Engañados respecto de los recursos del país, habiendo agotado en yerros de colono recién llegado el escaso capital que trajeran, el matrimonio se encontró un día al extremo de sus recursos. Pero como eran animosos, emplearon los últimos pesos en una chalana inservible, cuyas cuadernas recompusieron con infinita fatiga, y con ella emprendieron un tráfico ribereño, comprando a los pobladores diseminados en la costa, miel, naranjas, tacuaras, pajas -todo en pequeña escala-, que iban a vender a la playa de Posadas, malbaratando casi siempre su mercancía, pues ignorantes al principio del pulso del mercado, llevaban litros de miel de caña cuando habían llegado barriles de ella el día anterior, y naranjas, cuando la costa amarilleaba.

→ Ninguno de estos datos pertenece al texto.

-- ==== Sys2Proof/Machine/Ops.lean ====
section
/-! DEFINITION. The shared operations over the port table, the line signalling, the store, the wake list and the test
queue. The arbiter's are in Arbiter.lean, the outage cycle's in Cycle.lean. -/

namespace Sys2Proof.Machine

/-! ### The port table -/

/-- The record of a port (R42). -/
def State.port (s : State) (p : PortId) : Port := s.ports[p.val]

/-- The record of a port replaced. -/
def State.setPort (p : PortId) (q : Port) (s : State) : State := { s with ports := s.ports.set p.val q }

/-- The record of a port changed. -/
def State.modPort (p : PortId) (f : Port → Port) (s : State) : State := s.setPort p (f (s.port p))

/-- Every record changed, each by its own port number. -/
def State.mapPorts (f : PortId → Port → Port) (s : State) : State :=
  { s with ports := Vector.ofFn fun p => f p (s.port p) }

/-- An action taken on each of a list of ports in turn. -/
def State.forPorts (ps : List PortId) (act : PortId → State → State) (s : State) : State :=
  ps.foldl (fun t p => act p t) s

/-- The call flag: the terminal state read as CALL (R45). -/
def Port.call (q : Port) : Bool := q.term == .call

/-- AWAKE if the terminal is awake or in a call, IDLE otherwise (R113). -/
def Port.awakeOrIdle (q : Port) : PortState := if q.term = .awake ∨ q.term = .call then .awake else .idle

/-- Whether a port is neither listened to nor spoken to: OFF or LINE_TEST (R64, R81). -/
def PortState.silent : PortState → Bool
  | .off => true
  | .lineTest => true
  | _ => false

/-- A port goes to a state. Entering OFF or LINE_TEST drops its sendings and gates its receiver; leaving them, its receiver
passes to HUNT (R64, R81). -/
def Port.enter (st : PortState) (q : Port) : Port :=
  if st.silent then { q with state := st, rx := .gated, tx := {} }
  else if q.state.silent then { q with state := st, rx := .hunt, tx := {} }
  else { q with state := st }

/-- The port goes to a state (R44). -/
def State.enter (p : PortId) (st : PortState) (s : State) : State := s.modPort p (Port.enter st)

/-- Whether a port is LOCKED, or in LINE_TEST borrowed from LOCKED (R47). -/
def State.locked (s : State) (p : PortId) : Bool :=
  match (s.port p).state with
  | .locked => true
  | .lineTest =>
    match s.pdi.instrument with
    | some t => t.port == p && t.borrowed == .fromLocked
    | none => false
  | _ => false

/-- The lockout mask (R47). -/
def State.lockoutMask (s : State) : PortMask :=
  allPorts.foldl (fun m p => if s.locked p then m ||| portBit p else m) 0

/-- The lifeline count (R50). -/
def State.lifelineCount (s : State) : Nat :=
  allPorts.countP fun p =>
    (s.port p).profile.cls == .lifeline && (s.port p).profile.enabled && !s.locked p

/-! ### The line signalling -/

/-- The receiver of a port listens: it is not GATED (R64). -/
def Port.listens (q : Port) : Bool := q.rx != .gated

/-- The receiver is taking a message: it is in HEADER or BODY (R79). -/
def RxState.taking : RxState → Bool
  | .header _ => true
  | .body _ _ _ _ => true
  | _ => false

Vida muy dura y fracasos diarios, que alejaban de su espíritu toda otra preocupación que no fuera llegar de madrugada a Posadas y remontar en seguida el Paraná a fuerza de puño. La mujer acompañaba siempre al marido, y remaba con él.

En uno de los tantos días de tráfico, llegó un 23 de diciembre, y la mujer dijo:

– Podríamos llevar a Posadas el tabaco que tenemos, y las bananas de Francés-cué. De vuelta traeremos tortas de Navidad y velitas de color. Pasado mañana es Navidad, y las venderemos muy bien en los boliches.

A lo que el hombre contestó:

– En Santa Ana no venderemos muchas; pero en San Ignacio podremos vender el resto.

Con lo cual descendieron la misma tarde hasta Posadas; para remontar a la madrugada siguiente, de noche aún.

Ahora bien; el Paraná estaba hinchado con sucias aguas de crecientes que se alzaban por minutos. Y cuando las lluvias tropicales se han descargado simultáneamente en toda la cuenca superior, se borran los largos remansos, que son los más fieles amigos del remero. En todas partes el agua se desliza hacia abajo, todo el inmenso volumen del río es una huyente masa líquida que corre en una sola pieza. Y si a la distancia el río aparece en el canal terso y estirado en rayas luminosas, de cerca, sobre él mismo, se ve el agua revuelta en pesado moaré de remolinos.

El matrimonio, sin embargo, no titubeó un instante en remontar tal río en un trayecto de sesenta kilómetros, sin otro aliciente que el de ganar unos cuantos pesos. El amor nativo al centavo que ya llevaban en sus entrañas se había exasperado ante la miseria entrevista, y aunque estuvieran ya próximos a su sueño dorado -que habían de realizar después-, en aquellos momentos hubieran afrontado el Amazonas entero, ante la perspectiva de aumentar en cinco pesos sus ahorros.

Emprendieron, pues, el viaje de regreso, la mujer en los remos y el hombre a la pala en popa. Subían apenas, aunque ponían en ello su esfuerzo sostenido, que debían duplicar cada veinte minutos en las restingas, donde los remos de la mujer adquirían una velocidad desesperada, y el hombre se doblaba en dos con lento y profundo esfuerzo sobre su pala hundida un metro en el agua.